Peta Kabupaten Bandung Barat.

Ayo Jelajah

Sejarah Pemekaran Bandung Barat, Disalip Cimahi Sebelum Berdiri Sendiri

Rabu 10 Sep 2025, 13:10 WIB

AYOBANDUNG.ID - Cimahi lebih dulu jadi kota pada 2001, sementara Bandung Barat harus rela antre sampai 2007. Padahal gagasannya sama-sama muncul sejak awal 1990-an. Pemekaran Bandung Barat bukan sekadar urusan SK Gubernur, tapi juga soal kesabaran panjang menghadapi birokrasi dan tarik-ulur politik.

Pada 1990, Gubernur Jawa Barat Yogie Suardi Memet merancang penambahan jumlah daerah tingkat II di Jawa Barat. Dari 24 daerah, ditargetkan menjadi 42. Bandung Barat masuk dalam daftar itu. Surat Keputusan Gubernur Jawa Barat Nomor 30 Tahun 1990 lahir sebagai pijakan awal. Namun, SK hanya jadi lembaran kertas tanpa tindak lanjut.

Baru sembilan tahun kemudian, Bupati Bandung Hatta Djatipermana mengajukan permohonan resmi pemekaran Bandung Barat lewat surat bertanggal 22 Juni 1999. DPRD Kabupaten Bandung cepat menyetujui pada 21 Juli 1999. Dari sini, bola bergulir.

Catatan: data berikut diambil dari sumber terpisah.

theorem keep_countNakSent (K : Keeps 0x800050 P) (p : Nat) (hg : P s) : P (countNakSent p s) := by
  unfold countNakSent
  repeat' first
    | with_reducible assumption
    | with_reducible exact hg
    | intro _
    | with_reducible apply keep_bump (K.mono (by decide))
    | with_reducible apply keep_mPort (K.mono (by decide))
    | (refine keep_with K hg ?_; intro g h; cases g <;> first | rfl | (cases h; done) | exact fun _ m => m | exact fun _ m => nomatch m)

theorem keep_countNakRcvd (K : Keeps 0x800050 P) (p : Nat) (hg : P s) : P (countNakRcvd p s) := by
  unfold countNakRcvd
  repeat' first
    | with_reducible assumption
    | with_reducible exact hg
    | intro _
    | with_reducible apply keep_bump (K.mono (by decide))
    | with_reducible apply keep_mPort (K.mono (by decide))
    | (refine keep_with K hg ?_; intro g h; cases g <;> first | rfl | (cases h; done) | exact fun _ m => m | exact fun _ m => nomatch m)

theorem keep_countFec (K : Keeps 0x800050 P) (p n : Nat) (hg : P s) : P (countFec p n s) := by
  unfold countFec
  repeat' first
    | with_reducible assumption
    | with_reducible exact hg
    | intro _
    | with_reducible apply keep_bump (K.mono (by decide))
    | with_reducible apply keep_mPort (K.mono (by decide))
    | (refine keep_with K hg ?_; intro g h; cases g <;> first | rfl | (cases h; done) | exact fun _ m => m | exact fun _ m => nomatch m)

theorem keep_countUncorr (K : Keeps 0x800050 P) (p : Nat) (hg : P s) : P (countUncorr p s) := by
  unfold countUncorr
  repeat' first
    | with_reducible assumption
    | with_reducible exact hg
    | intro _
    | with_reducible apply keep_bump (K.mono (by decide))
    | with_reducible apply keep_mPort (K.mono (by decide))
    | (refine keep_with K hg ?_; intro g h; cases g <;> first | rfl | (cases h; done) | exact fun _ m => m | exact fun _ m => nomatch m)

theorem keep_countDup (K : Keeps 0x800050 P) (p n : Nat) (hg : P s) : P (countDup p n s) := by
  unfold countDup
  repeat' first
    | with_reducible assumption
    | with_reducible exact hg
    | intro _
    | with_reducible apply keep_bump (K.mono (by decide))
    | with_reducible apply keep_mPort (K.mono (by decide))
    | (refine keep_with K hg ?_; intro g h; cases g <;> first | rfl | (cases h; done) | exact fun _ m => m | exact fun _ m => nomatch m)

theorem keep_countMisroute (K : Keeps 0x400050 P) (hg : P s) : P (countMisroute  s) := by
  unfold countMisroute
  repeat' first
    | with_reducible assumption
    | with_reducible exact hg
    | intro _
    | with_reducible apply keep_bump (K.mono (by decide))
    | with_reducible apply keep_mRtr (K.mono (by decide))
    | (refine keep_with K hg ?_; intro g h; cases g <;> first | rfl | (cases h; done) | exact fun _ m => m | exact fun _ m => nomatch m)

theorem keep_countBandDrop (K : Keeps 0x200050 P) (hg : P s) : P (countBandDrop  s) := by
  unfold countBandDrop
  repeat' first
    | with_reducible assumption
    | with_reducible exact hg
    | intro _
    | with_reducible apply keep_bump (K.mono (by decide))
    | with_reducible apply keep_mSyn (K.mono (by decide))
    | (refine keep_with K hg ?_; intro g h; cases g <;> first | rfl | (cases h; done) | exact fun _ m => m | exact fun _ m => nomatch m)
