-- ==== Sys2Proof/Laws/FrameIntake.lean ====
section
/-! SUPPORT. Laws/FrameIntake.lean: the operations of Machine/Intake.lean change no more than they may. -/

namespace Sys2Proof.Laws

open Sys2Proof.Machine

variable {P : State → Prop} {s : State}

theorem keep_tileWake (K : Keeps 0x8000050 P) {s : State} (hg : P s) : P (tileWake s) := by
  unfold tileWake
  repeat' first
    | with_reducible assumption
    | with_reducible exact hg
    | intro _
    | with_reducible apply keep_wakeBy (K.mono (by decide))
    | with_reducible apply keep_ite
    | split

theorem keep_tailTransfer (K : Keeps 0xe000950 P) (W : Stores P) (p : Nat) (w : W64) (ecc : Ecc) {s0 : State} (hg : P s0) : P (tailTransfer p w ecc s0) := by
  unfold tailTransfer
  repeat' first
    | with_reducible assumption
    | with_reducible exact hg
    | intro _
    | with_reducible apply keep_tileWake (K.mono (by decide))
    | with_reducible apply keep_eccSingle (K.mono (by decide)) W
    | with_reducible apply keep_logDouble (K.mono (by decide))
    | with_reducible apply keep_mTile (K.mono (by decide))
    | with_reducible apply keep_ite
    | split
    | (refine keep_with K hg ?_; intro g h; cases g <;> first | rfl | (cases h; done) | exact fun _ m => m | exact fun _ m => nomatch m)
    | dsimp only

theorem keep_partError (K : Keeps 0x27def54 P) (W : Stores P) (p slot : Nat) (idx : BitVec 2) {s : State} (hg : P s) : P (partError p slot idx s) := by
  unfold partError
  repeat' first
    | with_reducible assumption
    | with_reducible exact hg
    | intro _
    | with_reducible apply keep_failSession (K.mono (by decide)) W
    | with_reducible apply keep_statCode (K.mono (by decide)) W

theorem keep_cdataBeat (K : Keeps 0xe7def54 P) (W : Stores P) (p : Nat) (beat : BitVec 512) (last : Bool) (ecc : Ecc) {s : State} (hg : P s) : P (cdataBeat p beat last ecc s) := by
  unfold cdataBeat
  repeat' first
    | with_reducible assumption
    | with_reducible exact hg
    | intro _
    | with_reducible apply keep_eccSingle (K.mono (by decide)) W
    | with_reducible apply keep_logDouble (K.mono (by decide))
    | with_reducible apply keep_mTile (K.mono (by decide))
    | with_reducible apply keep_partError (K.mono (by decide)) W
    | with_reducible apply keep_ite
    | split
    | (refine keep_with K hg ?_; intro g h; cases g <;> first | rfl | (cases h; done) | exact fun _ m => m | exact fun _ m => nomatch m)
    | dsimp only

theorem keep_odataTransfer (K : Keeps 0x800 P) (p : Nat) {s : State} (hg : P s) : P (odataTransfer p s) := by
  unfold odataTransfer
  repeat' first
    | with_reducible assumption
    | with_reducible exact hg
    | intro _
    | with_reducible apply keep_mTile (K.mono (by decide))
    | (refine keep_with K hg ?_; intro g h; cases g <;> first | rfl | (cases h; done) | exact fun _ m => m | exact fun _ m => nomatch m)

theorem keep_takeStash (K : Keeps 0x102000 P) (slot : Nat) {s : State} (hg : P s) : P (takeStash slot s) := by
  unfold takeStash
  repeat' first
    | with_reducible assumption
    | with_reducible exact hg
    | intro _
    | with_reducible apply keep_mSlot (K.mono (by decide))
    | with_reducible apply keep_mSpx (K.mono (by decide))
    | with_reducible apply keep_ite
    | split
    | (refine keep_with K hg ?_; intro g h; cases g <;> first | rfl | (cases h; done) | exact fun _ m => m | exact fun _ m => nomatch m)
    | dsimp only

theorem keep_admitOrRun (K : Keeps 0x67def54 P) (W : Stores P) (slot : Nat) {s : State} (hg : P s) : P (admitOrRun slot s) := by
  unfold admitOrRun
  repeat' first
    | with_reducible assumption
    | with_reducible exact hg
    | intro _
    | with_reducible apply keep_enterRun (K.mono (by decide)) W
    | with_reducible apply keep_ite
    | split
    | (refine keep_with K hg ?_; intro g h; cases g <;> first | rfl | (cases h; done) | exact fun _ m => m | exact fun _ m => nomatch m)

theorem keep_rejectNotice (K : Keeps 0x27def54 P) (W : Stores P) (ctx : Nat) (d : Desc) (code : W16) {s : State} (hg : P s) : P (rejectNotice ctx d code s) := by
  unfold rejectNotice
  repeat' first
    | with_reducible assumption
    | with_reducible exact hg
    | intro _
    | with_reducible apply keep_abortGroup (K.mono (by decide)) W
    | with_reducible apply keep_ite
    | split
    | dsimp only

theorem keep_lastReject (K : Keeps 0x2000 P) (source : Nat) (code : W16) {s : State} (hg : P s) : P (lastReject source code s) := by
  unfold lastReject
  repeat' first
    | with_reducible assumption
    | with_reducible exact hg
    | intro _
    | with_reducible apply keep_mSes (K.mono (by decide))
    | (refine keep_with K hg ?_; intro g h; cases g <;> first | rfl | (cases h; done) | exact fun _ m => m | exact fun _ m => nomatch m)

theorem keep_setHead (K : Keeps 0x400 P) (r : Nat) (h : HeadState) {s : State} (hg : P s) : P (setHead r h s) := by
  unfold setHead
  repeat' first
    | with_reducible assumption
    | with_reducible exact hg
    | intro _
    | with_reducible apply keep_mRing (K.mono (by decide))
    | (refine keep_with K hg ?_; intro g h; cases g <;> first | rfl | (cases h; done) | exact fun _ m => m | exact fun _ m => nomatch m)

theorem keep_rejectHead (K : Keeps 0x2006550 P) (W : Stores P) (r : Nat) (code : W16) {s : State} (hg : P s) : P (rejectHead r code s) := by
  unfold rejectHead
  repeat' first
    | with_reducible assumption
    | with_reducible exact hg
    | intro _
    | with_reducible apply keep_headDone (K.mono (by decide)) W
    | with_reducible apply keep_lastReject (K.mono (by decide))
    | with_reducible apply keep_mRing (K.mono (by decide))
    | (refine keep_with K hg ?_; intro g h; cases g <;> first | rfl | (cases h; done) | exact fun _ m => m | exact fun _ m => nomatch m)

theorem keep_fetchHead (K : Keeps 0x500 P) (r : Nat) {s : State} (hg : P s) : P (fetchHead r s) := by
  unfold fetchHead
  repeat' first
    | with_reducible assumption
    | with_reducible exact hg
    | intro _
    | with_reducible apply keep_mRing (K.mono (by decide))
    | with_reducible apply keep_empRead (K.mono (by decide))
    | with_reducible apply keep_ite
    | split
    | (refine keep_with K hg ?_; intro g h; cases g <;> first | rfl | (cases h; done) | exact fun _ m => m | exact fun _ m => nomatch m)
    | dsimp only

Baca Juga: Sejarah Stroberi Ciwidey, Pernah jadi Sentra Produksi Terbesar dari Bandung Selatan

Lantas, muncul Forum Pendukung Percepatan Pemekaran Kabupaten Bandung Barat (FP3KB) dengan Endang Anwar sebagai penggeraknya. Setelah itu, forum lain bermunculan: Forum Peduli Bandung Barat, Forum Pemuda Bandung Barat, hingga Forum Bandung Barat Bersatu. Namanya terdengar seperti lomba bikin akronim, tapi tujuan mereka sama: Bandung Barat harus berdiri sendiri.

Pada November 2001, massa pendukung pemekaran sudah turun ke jalan. Namun Bandung Barat kalah cepat. Cimahi lebih dulu disahkan sebagai kota otonom. Para aktivis Bandung Barat terpaksa menunggu lagi.

Pada 16 November 2002, Endang Anwar dan kawan-kawan mendirikan Komite Pembentukan Kabupaten Bandung Barat (KPKBB). Tekanan politik makin kencang. Pada 7 Januari 2004, mereka kembali menggelar demonstrasi.

Pemerintah Kabupaten Bandung akhirnya membentuk Tim Teknis Penataan Wilayah dengan Sekda Abubakar sebagai ketua. Di era Bupati Obar Sobarna, permohonan pembentukan Kabupaten Bandung Barat diajukan kembali pada 23 Agustus 2004.

Kali ini prosesnya lebih lancar. DPRD Jawa Barat menyetujui pada 22 Maret 2005, lalu meneruskan usulan ke Kementerian Dalam Negeri. Setelah bertahun-tahun terkatung-katung, pemekaran Bandung Barat akhirnya masuk jalur yang tepat.

Pada 2 Januari 2007, DPR RI mengesahkan Undang-Undang Nomor 12 Tahun 2007 tentang Pembentukan Kabupaten Bandung Barat. Enam bulan kemudian, 19 Juni 2007, Menteri Dalam Negeri ad interim, Laksamana (Purn.) Widodo Adi Sutjipto, meresmikan Bandung Barat sebagai kabupaten baru. Tanggal itu ditetapkan sebagai hari jadi Kabupaten Bandung Barat.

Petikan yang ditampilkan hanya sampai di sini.